Because of what Christ said, we can understand that it is not impossible for us to redirect our energies and feelings. If we tie Galatians 6:7-10 to Colossians 3:1-4 and Revelation 2:1-7, we can see that Paul was saying that the rewards are in the doing—in the works. As Christ said, "I know your works." The solution is, "You need to redirect your energies, go back to your former devotion. And, if you have the right devotion, if you show real love, then the right works will come, and you will overcome."

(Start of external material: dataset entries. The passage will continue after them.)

/-! ## What the ROM must do -/

/-- The next boundary brings RESET or an interrupt, rather than the next instruction. -/
def disturbed (st : State) : Bool :=
  match st.inputs with
  | [] => (acceptedInterrupt st).isSome
  | inp :: rest => inp.reset || inp.resetDuring.isSome || (acceptedInterrupt (takeInput inp rest st)).isSome

/-- How a watched run ends. -/
inductive Ending where
  /-- In a state that was waited for, with every state passed, that one among them. -/
  | stopped (t : State) (passed : List State)
  /-- RESET or an interrupt came first. -/
  | disturbed
  /-- A step was refused. -/
  | refused
  /-- Not within the steps allowed. -/
  | unfinished
  deriving DecidableEq, Repr

/-- Runs at most so many steps, up to the first state that is waited for. -/
def watch (stop : State → Bool) : Nat → State → List State → Ending
  | 0, _, _ => .unfinished
  | n + 1, st, passed =>
    if stop st then .stopped st (st :: passed)
    else if disturbed st then .disturbed
    else match step st with
      | .next t => watch stop n t (st :: passed)
      | _ => .refused

/-- The inputs that only press and release keys. -/
def OnlyKeys (inputs : List BoundaryInput) : Prop := ∀ inp ∈ inputs, ∀ e ∈ inp.events, ∃ row keys, e = .keyRow row keys

/-- The run from a state does what it must: no step of it is refused, what is wanted holds where it stops, and, unless it is
disturbed, it stops; one that waits for keys stops for some keys. -/
structure Ends (stop : State → Bool) (waits : Bool) (s : State) (wanted : State → List State → Prop) : Prop where
  /-- No encoding without a meaning is reached. -/
  runs : ∀ n, watch stop n s [] ≠ .refused
  /-- What is wanted holds. -/
  holds : ∀ n t passed, watch stop n s [] = .stopped t passed → wanted t passed
  /-- It comes to an end. -/
  ends : if waits then ∃ inputs n t passed, OnlyKeys inputs ∧ watch stop n { s with inputs } [] = .stopped t passed
    else ∃ n, watch stop n s [] ≠ .unfinished

/-- The routines that wait for a key. R306 says "waiting" of HALTKEY and SHOWHKEY alone; that INDATA, SHOWDATA, INADR and SHOWADR wait
too, and so always return the code of a key, is left open there: DESIGN CHOICE (log 33). -/
def waitsForKey : Routine → Bool
  | .haltkey | .showhkey | .indata | .showdata | .inadr | .showadr => true
  | _ => false

/-- How many digits a value occupies, for the routines that take a position in X (R306). -/
def digitsShown : Routine → Option Nat
  | .showa | .showt7sg => some 1
  | .showd | .showb7sg => some 2
  | .showyd | .showd7sg => some 4
  | _ => none

/-- A byte of RAM that a routine may be given: neither the monitor's own nor at its return address or below. -/
def Lent (a : Word) (s : State) : Prop :=
  Ram a s ∧ Config.monitorRam a = false ∧ a ∉ routineStack s ∧ a ≠ s.s ∧ a ≠ s.s + 1

/-- The arguments make sense: the value fits into the display, a buffer and an area lie in RAM, the display buffer being the
monitor's own (log 33). -/
def ArgumentsFit (r : Routine) (s : State) : Prop :=
  (∀ n, digitsShown r = some n → s.x.toNat + n ≤ 8) ∧
  match r with
  | .showdbuf | .cldbuf | .rrdbuf | .rldbuf | .copydbuf => s.x = Config.displayBuffer ∨ ∀ a ∈ bufferBytes s.x, Lent a s
  | .copyxd => ∀ a ∈ areaBytes s.x s ++ areaBytes s.y s, Lent a s
  | _ => True

/-- A routine is called as a program calls it. -/
structure Called (r : Routine) (s : State) : Prop where
  /-- PC is at its entry point. -/
  entered : s.pc = routineEntry r
  /-- No wait is in progress. -/
  awake : s.wait = .none
  /-- Direct addressing reaches page 0, as the monitor has set it (R307 item 2, log 26). -/
  page0 : s.dp = 0
  /-- The keys change between two instructions only (log 26). -/
  keyboard : ∀ es ∈ s.between, ∀ row keys, DeviceEvent.keyRow row keys ∉ es
  /-- No NMI edge is left. -/
  quiet : s.nmiPending = false
  /-- The return address lies in RAM that is not the monitor's own. -/
  address : ∀ a ∈ [s.s, s.s + 1], Ram a s ∧ Config.monitorRam a = false
  /-- Below it is RAM for the routine. -/
  room : ∀ a ∈ routineStack s, Ram a s ∧ Config.monitorRam a = false
  /-- The arguments make sense. -/
  arguments : ArgumentsFit r s

/-- The ROM runs a routine to its return and meets the contract, and the monitor stays in order. -/
def MeetsContract (inOrder : State → Prop) (r : Routine) (s : State) : Prop :=
  Ends (fun t => t.pc == cellWord s.s s && t.s == s.s + 2) (waitsForKey r) s fun t passed => Contract r s t passed ∧ inOrder t

/-- A handler has been given control: through the entry of a source that the vector serves and that requested, with the frame on top
of the S stack (R291 items 1, 2, 3). -/
structure HandedOver (k : Interrupt) (source : VectorSource) (s t : State) (passed : List State) : Prop where
  /-- The vector serves the source. -/
  served : servedBy k source s = true
  /-- The source requested. -/
  requested : ∃ u ∈ passed, requests source u = true
  /-- PC is the address held in the source's entry. -/
  handler : t.pc = cellWord (ramVector source) t
  /-- S is at the frame. -/
  stack : t.s = (frameFor k source s).s
  /-- The frame, and what lies above it, is as it was stacked. -/
  frame : ∀ n, n < 12 → cellByte (t.s + BitVec.ofNat 16 n) t = cellByte (t.s + BitVec.ofNat 16 n) (frameFor k source s)

/-- A state of the run has the PC and the S of a handler that is given control. -/
def atHandler (k : Interrupt) (s t : State) : Bool :=
  allSources.any fun source =>
    servedBy k source s && t.pc == cellWord (ramVector source) t && t.s == (frameFor k source s).s

/-- The bytes below S that an entry and the dispatcher may use. -/
def dispatchStack (s : State) : List Word := below s.s (12 + Config.routineDepth)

God's way is such that it begins producing the good soon, not late. The apostle is saying that, if we begin sowing the right seed, we will soon begin to reap the fruit of the harvest to come because God's Word always produces results. God says that His Word will not go forth and return empty. We can be assured that fruit will be produced if we sow the right things, if we turn our energies to the way they should be.
The harvest, then, begins to be reaped—soon, in the sense of well-being, a sense that things are well between us and God. John 3:21 and the next several verses tie in here so well. So in the Ephesian church, as well as the whole church era, the members' lack of love was showing in what they were doing. Ignorance was not motivating them, but a loss of affection for Christ (Revelation 2:4-5). This is serious business. If there is no love for Christ, there is no salvation (I Corinthians 16:22).